Er nahm vor seinem Schreibtische wieder Platz, wobei er die vor sich hingelegten Blätter aufmerksam betrachtete. Endlich schien ihm ein neuer und nicht unwichtiger Gedanke gekommen zu sein; seine Mienen belebten sich auffallend, sein Auge glänzte wie vorhin am Fenster, während er eine zweite Schublade seines Schreibtisches öffnete und derselben zwei Banknoten entnahm, eine zu einem Gulden, eine zu fünf Gulden. Darauf faltete er zuerst die erste zusammen, wie vorhin das Stückchen Papier, und entzündete sie an dem brennenden Lichte, um sie gleich darauf wieder sorgfältig auszulöschen und zu betrachten. – Ah, da war keine Täuschung möglich; die verbrannte Stelle dieser offenbar echten Banknote – denn sie war aus einem von dem Bureau der Notenfabrikation erhaltenen, noch unberührten Pakete – zeigte einen feinen Streifen, der offenbar bräunlich-gelb erschien.
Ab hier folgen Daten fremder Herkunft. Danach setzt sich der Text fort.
/-- HarnessLines: a caller before each kind of line, and a program that assembles. -/
theorem witness_harness :
    (let s := harnessed lit [.label 1, .bnr 1, .br 1, .serWriteB, .halt] (some .notReady) none 1
     s.flightOf 0 = none ∧ labelTarget [.label 1, .bnr 1, .br 1, .serWriteB, .halt] 1 = some 1 ∧
      s.callers[0]?.map (fun c => (c.status, c.lc, c.last, c.latch)) = some (.running, 1, some .notReady, none)) ∧
    (let s := harnessed lit [.label 1, .bnr 1, .br 1, .serWriteB, .halt] (some .ok) (some 0x41) 3
     s.fault = none ∧ s.callers[0]?.map (fun c => (c.status, c.lc, c.latch)) = some (.running, 3, some 0x41)) ∧
    (HarnessLine.bnr 1) ∈ [HarnessLine.label 1, .cmd .serRead, .bnr 1] ∧
    assemble [.getc] = some [.label 1, .cmd .serRead, .bnr 1] := by decide

set_option maxRecDepth 40000 in
/-- AddressedAccess: a misaligned address, registers apart, a field whose register has no rules of its own, with its clock off and on, and a
read-only one. -/
theorem witness_addressed :
    (0x4000440D : Word).toNat % 4 ≠ 0 ∧ Layout.stm32f4.aligned = true ∧ Layout.stm32f4.registersApart = true ∧
    (Layout.stm32f4.slot .uartUe).addr ∉ Layout.stm32f4.ownAddrs ∧ State.reset.per.clocked .uartUe = false ∧
    (Layout.stm32f4.slot (.gpioOdr 3 12)).addr ∉ Layout.stm32f4.ownAddrs ∧ (Field.gpioOdr 3 12).writable = false ∧
    serial.per.rcc.uartEn = true ∧ State.reset.per.rcc.uartEn = false ∧ State.reset.per.rcc.gpioEn[(0 : Port)] = false := by
  decide

set_option maxRecDepth 40000 in
/-- AddressedAccess: every field of a read-only register clocked, and an address the layout does not name. -/
theorem witness_addressed_fields :
    (∀ g : Field, (Layout.stm32f4.slot g).addr = (Layout.stm32f4.slot (.gpioOdr 3 12)).addr → lit.per.clocked g = true) ∧
    (∀ f : Field, (Layout.stm32f4.slot f).addr ≠ 0x50000000) ∧ ∀ p : Port, Layout.stm32f4.bsrr[p] ≠ 0x50000000 := by
  refine ⟨fun g hg => ?_, fun f hf => ?_, by decide⟩
  · exact (List.all_eq_true.1 (by decide : (Layout.stm32f4.fieldsAt 0x40020C14).all lit.per.clocked = true)) g
      (Layout.mem_fieldsAt.2 hg)
  · exact absurd (Layout.mem_fieldsAt.2 hf) ((by decide : Layout.stm32f4.fieldsAt 0x50000000 = []) ▸ List.not_mem_nil)

set_option maxRecDepth 40000 in
/-- WholeWordAccess: USART2_CR3 of a configured channel, whose two fields share no bit, written and still clocked. -/
theorem witness_whole_word :
    Layout.stm32f4.slotsFit = true ∧ Layout.stm32f4.disjointAt 0x40004414 ∧ (0x40004414 : Word).toNat % 4 = 0 ∧
    (0x40004414 : Word) ∉ Layout.stm32f4.ownAddrs ∧ (Layout.stm32f4.slot .uartRtse).addr = 0x40004414 ∧
    (∀ f : Field, (Layout.stm32f4.slot f).addr = 0x40004414 → serial.per.clocked f = true ∧ f.writable = true) ∧
    Memory.wf serial.per.other = true := by
  have hf : Layout.stm32f4.fieldsAt 0x40004414 = [.uartRtse, .uartCtse] := by decide
  refine ⟨by decide, ?_, by decide, by decide, by decide, fun f h => ?_, by decide⟩
  · unfold Layout.disjointAt
    rw [hf]
    decide
  · have := Layout.mem_fieldsAt.2 h
    rw [hf] at this
    simp only [List.mem_cons, List.not_mem_nil, or_false] at this
    rcases this with rfl | rfl <;> exact ⟨rfl, rfl⟩

set_option maxRecDepth 40000 in
/-- A layout in which two fields of one register share a bit is no such layout. -/
theorem test_shared_bit_refused : ¬ ({ Layout.stm32f4 with ctse := bitSlot 0x40004414 8 } : Layout).disjointAt 0x40004414 := by
  unfold Layout.disjointAt
  rw [show ({ Layout.stm32f4 with ctse := bitSlot 0x40004414 8 } : Layout).fieldsAt 0x40004414 = [.uartRtse, .uartCtse] by decide]
  decide

end Sys2Proof.Tests
end

section
/-! Proofs of the statements of the scope: what a step is (rules R7, R18, R90, R102), what no step changes (rules R8 to R11), that the trace
explains every change of the peripherals (rules R28, R45), and the accesses by address (rules R13, R60, R62, R72). -/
Rasch machte er die gleiche Probe mit der Fünfgulden-Note mit dem nämlichen Erfolge und war sicher, dadurch den Beweis hergestellt zu haben, daß er es sowohl bei der Fünfhundertgulden-Note als bei dem im Atelier des Herrn von Rivola gefundenen Papier mit einem anderen Stoffe zu thun habe, als das Papier war, dessen man sich zur Fabrikation der echten Noten bediene, daß also jedenfalls die Fünfhundertgulden-Note aus den Händen Ferdinand Welkermann's eine gefälschte war.
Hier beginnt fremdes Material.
/-- Offload late: the last entry and the check record are removed; the pool entry is returned. -/
def State.opOffloadLate (s : State) (n : Nat) (c : CheckRecord) : State :=
  let m := s.lastMass n
  { s.onLane n (fun l =>
      { l with entries := l.entries.dropLast, check := none, mass := l.mass - m }) with
    poolInUse := s.poolInUse - 1
    account := s.account.confirmDelta c.delta
    zones := onZone s.zones c.zone (Zone.unload m) }

/-- Drop discharge check: the check record is removed; the last entry stays STOWED. -/
def State.opDropDischargeCheck (s : State) (n : Nat) (c : CheckRecord) : State :=
  { s.onLane n (fun l => { l with check := none }) with
    account := s.account.dropDelta c.delta }

/-! Unit Register -/

/-- A record takes a state (R45). -/
def State.setUnitState (s : State) (b : Booking) (st : UnitState) : State :=
  { s with register := s.register.map fun r => if r.booking = b then { r with state := st } else r }

/-- A record leaves the register. -/
def State.removeRecord (s : State) (b : Booking) : State :=
  { s with register := s.register.filter fun r => decide (r.booking ≠ b) }

/-- Creates a record, or replaces the record under its booking in place. -/
def State.putRecord (s : State) (r : UnitRecord) : State :=
  if s.register.any fun q => decide (q.booking = r.booking) then
    { s with register := s.register.map fun q => if q.booking = r.booking then r else q }
  else { s with register := s.register ++ [r] }

/-! Movement Table -/

/-- The reservation on a lane; a lane has at most one (R101). -/
def State.reservationOn (s : State) (n : Nat) : Option Reservation :=
  s.movements.find? fun r => decide (r.lane = n)

/-- The oldest reservation of a ramp and kind (R101). -/
def State.oldest (s : State) (ramp : Nat) (k : MoveKind) : Option Reservation :=
  s.movements.find? fun r => decide (r.ramp = ramp) && decide (r.kind = k)

/-- Changes one ramp's row. -/
def State.onRamp (s : State) (r : Nat) (f : Ramp → Ramp) : State :=
  { s with ramps := s.ramps.modify r f }

/-- A reservation leaves the list from whatever position it holds, and its ramp's count falls by one
(R79, R102). -/
def State.endReservation (s : State) (r : Reservation) : State :=
  { s.onRamp r.ramp (fun p => { p with count := p.count - 1 }) with
    movements := s.movements.eraseP fun q => decide (q.lane = r.lane) }

/-- A reservation joins the list at its newest end with the next admission sequence number, and its
ramp's count rises by one (R79, R93, R99, R101). -/
def State.addReservation (s : State) (r : Reservation) : State :=
  { s.onRamp r.ramp (fun p => { p with count := p.count + 1 }) with
    movements := s.movements ++ [r]
    seqNext := if s.seqNext = Config.maxTime then 1 else s.seqNext + 1 }

/-! Waiting List -/

/-- The element of a booking leaves the list (R124). -/
def State.dropWaiting (s : State) (b : Booking) : State :=
  { s with waiting := s.waiting.filter fun w => decide (w.booking ≠ b) }

/-- The position of a booking's element, from 1 as the oldest, with the element (R124). -/
def State.waitingAt (s : State) (b : Booking) : Option (Nat × Waiting) :=
  ((s.waiting.zipIdx 1).find? fun p => decide (p.1.booking = b)).map fun p => (p.2, p.1)

/-! Deck sections -/

/-- Changes one section's record. -/
def State.onSection (s : State) (n : Nat) (f : Sect → Sect) : State :=
  { s with sections := s.sections.modify n f }

/-- FAULT: position, origin and target become none, the timer stops, the cause is recorded and a held
fault is held no longer (R142, R145). A stopped timer stands at 0 (notes/assumptions/35.md). -/
def Sect.toFault (cause : FaultCause) (c : Sect) : Sect :=
  { c with
    position := none, origin := none, target := none, state := .fault, faultHeld := false,
    cause := some cause, timer := 0 }

/-- MOVING: origin is the position left, the timer stands at 240 (R141, R142). -/
def Sect.toMoving (target : Option Position) (c : Sect) : Sect :=
  { c with
    position := none, origin := c.position, target := target, state := .moving,
    timer := Config.moveSeconds }

/-- MOVE_PENDING with a held sensor fault: any target is discarded (R145). -/
def Sect.toHeldFault (cause : FaultCause) (c : Sect) : Sect :=
  { c with state := .movePending, target := none, faultHeld := true, cause := some cause }

/-- AT_POSITION at a position just reached or read (R146, R147). That the stopped move timer stands at 0 is
the model's choice (R137, notes/assumptions/35.md). -/
def Sect.toPosition (p : Position) (c : Sect) : Sect :=
  { c with
    position := some p, origin := none, target := none, state := .atPosition, timer := 0 }

/-- The lanes of section `n` take their current clearances at position `p` (R146). -/
def State.setClearances (s : State) (n : Nat) (p : Position) : State :=
  match s.sections.get n with
  | some c =>
    { s with
      lanes := s.lanes.mapAll fun l =>
        if l.affectedBy n then { l with clearance := l.clearanceAt c.clearances n p } else l }
  | none => s

/-- A section comes to hold position `p`, and its lanes their clearances there (R146, R147). -/
def State.settleAt (s : State) (n : Nat) (p : Position) : State :=
  (s.onSection n (Sect.toPosition p)).setClearances n p

/-- A sensor fault of a section that holds a position: FAULT at once, or a held fault while an affected
lane carries a pending movement (R145). -/
def State.sensorFault (s : State) (n : Nat) (cause : FaultCause) : State :=
  if (s.pendingLanes n).isEmpty then s.onSection n (Sect.toFault cause)
  else s.onSection n (Sect.toHeldFault cause)

/-- The SECTION_STATE notice of a section as it stands in `s`, with the state before (R141). -/
def State.sectionNotice (s : State) (n : Nat) (before : SectState) (cause : SectCause) : List Notice :=
  match s.sections.get n with
  | some c => [.sectionState n before c.state c.position c.target c.faultHeld cause]
  | none => []

/-- The inputs ask for no sensor fault (R145): they show the position held, or a fault is held already,
in which case further changes alter nothing. -/
def State.inputsAgree (s : State) (n : Nat) (c : Sect) : Bool :=
  c.faultHeld ||
    ((shownPosition (s.sectionInputs n)).isSome &&
      decide (shownPosition (s.sectionInputs n) = c.position))

/-- Inputs compared with the position a section holds, and the sensor fault taken (R145). -/
def State.compareInputs (s : State) (n : Nat) (c : Sect) : State :=
  if s.inputsAgree n c then s else s.sensorFault n (sensorCause (s.sectionInputs n))

/-- The resolution of a movement on lane `n`, as the Deck Section Controller takes it: a section in
MOVE_PENDING whose affected lanes carry no pending movement any more starts its move, or enters its
held fault (R114, R142). Returns the SECTION_STATE notice. -/
def State.resolved (s : State) (n : Nat) : State × List Notice :=
  match (s.lanes.get n).bind fun l => l.profile.relation.section? with
  | none => (s, [])
  | some k =>
    match s.sections.get k with
    | none => (s, [])
    | some c =>
      if c.state = .movePending ∧ s.pendingLanes k = [] then
        if c.faultHeld then
          let cause := c.cause.getD .inputLost
          let t := s.onSection k (Sect.toFault cause)
          (t, t.sectionNotice k .movePending (.fault cause))
        else
          let t := s.onSection k (Sect.toMoving c.target)
          (t, t.sectionNotice k .movePending .waitOver)
      else (s, [])

/-! Heel Monitor -/

/-- What leaving and entering ACTIVE does to the counts (R71): leaving clears the divergence and
qualified-sample counts, entering clears the qualified-sample count. -/
def Monitor.settle (before : MonitorState) (m : Monitor) : Monitor :=
  if before = .active ∧ m.state ≠ .active then { m with divergence := 0, qualified := 0 }
  else if before ≠ .active ∧ m.state = .active then { m with qualified := 0 }
  else m

/-- The MONITOR_STATE notice of a change of monitor state (R71). -/
def monitorNotices (before after : Monitor) : List Notice :=
  if before.state = after.state then [] else [.monitorState after.state before.state after.rail]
Er fühlte sein Herz vor Aufregung stärker klopfen und erhob sich rasch, um an das Fenster zu treten, dort seine Blicke auf den einförmigen grauen Winterhimmel zu richten und so seine Gedanken fester beisammen halten zu können. Er hatte nie so rasch, so scharf, so folgerichtig überlegt wie in diesem Augenblicke: ja, ja, daran hatte er keinen Zweifel mehr, die Fünfhundertgulden-Note war trotz der Versicherung des Herrn von Rivola, welcher sich wohl auch einmal täuschen konnte, eine gefälschte; Ferdinand Welkermann hatte dieselbe unter sehr erschwerenden Umständen weggegeben, und wenn dieser auch nicht bei der Fälschung betheiligt war, so wußte er doch sicher, daß es gefälschte Banknoten seien, die er so leichtsinniger Weise verschleuderte. Weiter wußte er, daß Ferdinand Welkermann besonders in letzter Zeit häufig in dem kleinen Hause bei dem alten Thurme, wo der bejahrte Diener des Herrn von Rivola hauste, gesehen worden war; ebenfalls Steffler, der zugleich ein liederlicher Kerl und ein geschickter Kupferstecher war; ferner Friedrich selbst, dessen Geschicklichkeit als Schlosser und Mechaniker der Polizeirath ja selbst schon erprobt – o, es war ihm gerade zu Muthe, als habe er bis jetzt geblendet im Dunkeln getappt und als werde ihm jetzt mit Einem Male die Binde von den Augen gerissen, um ihn in ein helles, Alles scharf beleuchtendes Licht blicken zu lassen!

Und jener alte Diener des Herrn von Rivola war verschwunden, Steffler auf dem Punkte, abzureisen, und Ferdinand Welkermann im Begriffe, sich vielleicht todtschießen zu lassen – denn davon war der Polizeirath überzeugt, die Vorbereitungen Welden's, von denen er erfahren, gingen darauf hin, eine Zusammenkunft mit Welkermann zu haben, sobald jene drei Tage vorüber wären, und daß jenes Duell stattfinde, mußte unter allen Umständen verhindert werden.

Der Polizeirath nahm Hut und Paletot, ließ sich einen Wagen kommen und fuhr zu seinem Chef, dem Polizeiminister.